1. Adaptive Learning:
An ability to learn how to do tasks based on the data given for training or initial experience.

2. Self-Organisation:
An ANN can create its own organisation or representation of the information it receives during learning time.

3. Real Time Operation:
ANN computations may be carried out in parallel, and special hardware devices are being designed and manufactured which take advantage of this capability.

4. Fault Tolerance via Redundant Information Coding:
Partial destruction of a network leads to the corresponding degradation of performance. However, some network capabilities may be retained even with major network damage.

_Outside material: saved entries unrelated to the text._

@[simp] theorem State.setComp_now : (s.setComp c v).now = s.now := rfl
@[simp] theorem State.setComp_pending : (s.setComp c v).pending = s.pending := rfl
@[simp] theorem State.setComp_fresh : (s.setComp c v).fresh = s.fresh := rfl
@[simp] theorem State.setComp_regs : (s.setComp c v).regs = s.regs := rfl
@[simp] theorem State.setComp_outs : (s.setComp c v).outs = s.outs := rfl
@[simp] theorem State.setComp_fns : (s.setComp c v).fns = s.fns := rfl
@[simp] theorem State.setComp_ports : (s.setComp c v).ports = s.ports := rfl
@[simp] theorem State.setComp_ends : (s.setComp c v).ends = s.ends := rfl
@[simp] theorem State.setComp_routeHold : (s.setComp c v).routeHold = s.routeHold := rfl
@[simp] theorem State.setComp_trail : (s.setComp c v).trail = s.trail := rfl
@[simp] theorem State.setComp_board : (s.setComp c v).board = s.board := rfl
@[simp] theorem State.setComp_boot : (s.setComp c v).boot = s.boot := rfl
@[simp] theorem State.setComp_vclkLost : (s.setComp c v).vclkLost = s.vclkLost := rfl
@[simp] theorem State.setComp_devFailed : (s.setComp c v).devFailed = s.devFailed := rfl
@[simp] theorem State.setComp_hubOff : (s.setComp c v).hubOff = s.hubOff := rfl
@[simp] theorem State.setComp_hmp : (s.setComp c v).hmp = s.hmp := rfl
@[simp] theorem State.setComp_hmpPend : (s.setComp c v).hmpPend = s.hmpPend := rfl
@[simp] theorem State.setComp_hmpClr : (s.setComp c v).hmpClr = s.hmpClr := rfl
@[simp] theorem State.setComp_tens : (s.setComp c v).tens = s.tens := rfl
@[simp] theorem State.setComp_queues : (s.setComp c v).queues = s.queues := rfl
@[simp] theorem State.setComp_order : (s.setComp c v).order = s.order := rfl
@[simp] theorem State.setComp_resid : (s.setComp c v).resid = s.resid := rfl
@[simp] theorem State.setComp_disps : (s.setComp c v).disps = s.disps := rfl
@[simp] theorem State.setComp_rsts : (s.setComp c v).rsts = s.rsts := rfl
@[simp] theorem State.setComp_cores : (s.setComp c v).cores = s.cores := rfl
@[simp] theorem State.setComp_jobs : (s.setComp c v).jobs = s.jobs := rfl
@[simp] theorem State.setComp_stores : (s.setComp c v).stores = s.stores := rfl
@[simp] theorem State.setComp_aoUp : (s.setComp c v).aoUp = s.aoUp := rfl
@[simp] theorem State.setComp_power : (s.setComp c v).power = s.power := rfl
@[simp] theorem State.setComp_thm : (s.setComp c v).thm = s.thm := rfl
@[simp] theorem State.setComp_mgt : (s.setComp c v).mgt = s.mgt := rfl
@[simp] theorem State.setComp_snaps : (s.setComp c v).snaps = s.snaps := rfl
@[simp] theorem State.setComp_slices : (s.setComp c v).slices = s.slices := rfl
@[simp] theorem State.setComp_pmem : (s.setComp c v).pmem = s.pmem := rfl
@[simp] theorem State.setComp_near : (s.setComp c v).near = s.near := rfl
@[simp] theorem State.setComp_ueWin : (s.setComp c v).ueWin = s.ueWin := rfl
@[simp] theorem State.setComp_ueSeen : (s.setComp c v).ueSeen = s.ueSeen := rfl
@[simp] theorem State.setComp_loads : (s.setComp c v).loads = s.loads := rfl
@[simp] theorem State.setComp_etab : (s.setComp c v).etab = s.etab := rfl
@[simp] theorem State.setComp_etClock : (s.setComp c v).etClock = s.etClock := rfl
@[simp] theorem State.setComp_hpcCause : (s.setComp c v).hpcCause = s.hpcCause := rfl
@[simp] theorem State.setComp_sparePend : (s.setComp c v).sparePend = s.sparePend := rfl
@[simp] theorem State.setComp_ptpOff : (s.setComp c v).ptpOff = s.ptpOff := rfl
@[simp] theorem State.setComp_held : (s.setComp c v).held = s.held := rfl
@[simp] theorem State.setComp_hubRst : (s.setComp c v).hubRst = s.hubRst := rfl
@[simp] theorem State.setComp_hpcResv : (s.setComp c v).hpcResv = s.hpcResv := rfl
@[simp] theorem State.setComp_transit : (s.setComp c v).transit = s.transit := rfl
@[simp] theorem State.setComp_ideSent : (s.setComp c v).ideSent = s.ideSent := rfl
@[simp] theorem State.setComp_bistCore : (s.setComp c v).bistCore = s.bistCore := rfl
@[simp] theorem State.setComp_bands : (s.setComp c v).bands = s.bands := rfl
@[simp] theorem State.setComp_labs : (s.setComp c v).labs = s.labs := rfl
@[simp] theorem State.setComp_kvFree : (s.setComp c v).kvFree = s.kvFree := rfl
@[simp] theorem State.setComp_kvQuar : (s.setComp c v).kvQuar = s.kvQuar := rfl
@[simp] theorem State.setComp_kvOwned : (s.setComp c v).kvOwned = s.kvOwned := rfl
@[simp] theorem State.setComp_kvUndef : (s.setComp c v).kvUndef = s.kvUndef := rfl
@[simp] theorem State.setComp_kvWins : (s.setComp c v).kvWins = s.kvWins := rfl
@[simp] theorem State.setComp_atuLast : (s.setComp c v).atuLast = s.atuLast := rfl
@[simp] theorem State.setComp_sks : (s.setComp c v).sks = s.sks := rfl
@[simp] theorem State.setComp_eths : (s.setComp c v).eths = s.eths := rfl
@[simp] theorem State.setComp_vcs : (s.setComp c v).vcs = s.vcs := rfl
@[simp] theorem State.setComp_vcLast : (s.setComp c v).vcLast = s.vcLast := rfl
@[simp] theorem State.setComp_scrubPos : (s.setComp c v).scrubPos = s.scrubPos := rfl
@[simp] theorem State.setComp_scrubStart : (s.setComp c v).scrubStart = s.scrubStart := rfl
@[simp] theorem State.setComp_ceStart : (s.setComp c v).ceStart = s.ceStart := rfl
@[simp] theorem State.setComp_subs : (s.setComp c v).subs = s.subs := rfl
@[simp] theorem State.setComp_ramps : (s.setComp c v).ramps = s.ramps := rfl
@[simp] theorem State.setComp_ptPend : (s.setComp c v).ptPend = s.ptPend := rfl

end setComp

section setJob

variable (s : State) (k : Nat) (v : Job)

Neural networks process information in a similar way the human brain does. The network is composed of a large
number of highly interconnected processing elements (neurons) working in parallel to solve a specific problem.
Neural networks learn by example. They cannot be programmed to perform a specific task. An artificial neuron is
a device with many inputs and one output. The neuron has two modes of operation; the training mode and the using
mode. In the training mode, the neuron can be trained to fire (or not), for particular input patterns. In the using mode, when a taught input pattern is detected at the input, its associated output becomes the current output. If the input pattern does not belong in the taught list of input patterns, the firing rule is used to determine whether to fire or not.

Feed-forward networks:

The signals to travel one way only, from input to output. There is no feedback (loops) i.e. the output of any layer does not affect that same layer. Feed-forward ANNs tend to be straight forward networks that associate inputs with outputs. They are extensively used in pattern recognition.

Feedback networks:

Feedback networks can have signals travelling in both directions by introducing loops in the network. Feedback networks are very powerful and can get extremely complicated. Feedback networks are dynamic; their state is changing continuously until they reach an equilibrium point. They remain at the equilibrium point until the input changes and a new equilibrium needs to be found. Every neural network possesses knowledge which is contained in the values of the connections weights. Modifying the knowledge stored in the network as a function of experience implies a learning rule for changing the values of the weights.[6]

Deep Learning Algorithms:

Deep learning is a branch of machine learning based on a set of algorithms that attempt to model high level abstractions in data by using a deep graph with multiple processing layers, composed of multiple linear and non-linear
transformations.Theoretical results suggest that in order to learn the kind of complicated functions that can represent
high-level abstractions (e.g. in vision, language, and other AI level tasks), one may need deep architectures. Deep
architectures are composed of multiple levels of non-linear operations, such as in neural nets with many hidden layers or in complicated propositional formulae re-using many sub formulae. Searching the parameter space of deep architectures is a difficult task, but learning algorithms such as those for Deep Belief Networks have recently been proposed to tackle this problem with notable success, beating the state-of-the-art in certain areas.``Deep Learning'' algorithms can automatically learn feature representations (often from un-labeled data) thus avoiding a lot of time-consuming engineering. These algorithms are based on building massive artificial neural networks that were loosely inspired by cortical (brain) computations.Below image shows comparison of deep learning feature discovery process among other algorithms.Different deep learning libraries like Theano, h2o, mxnet etc. were used for recognition of alphabets and digits. The results obtained were analyzed and compared.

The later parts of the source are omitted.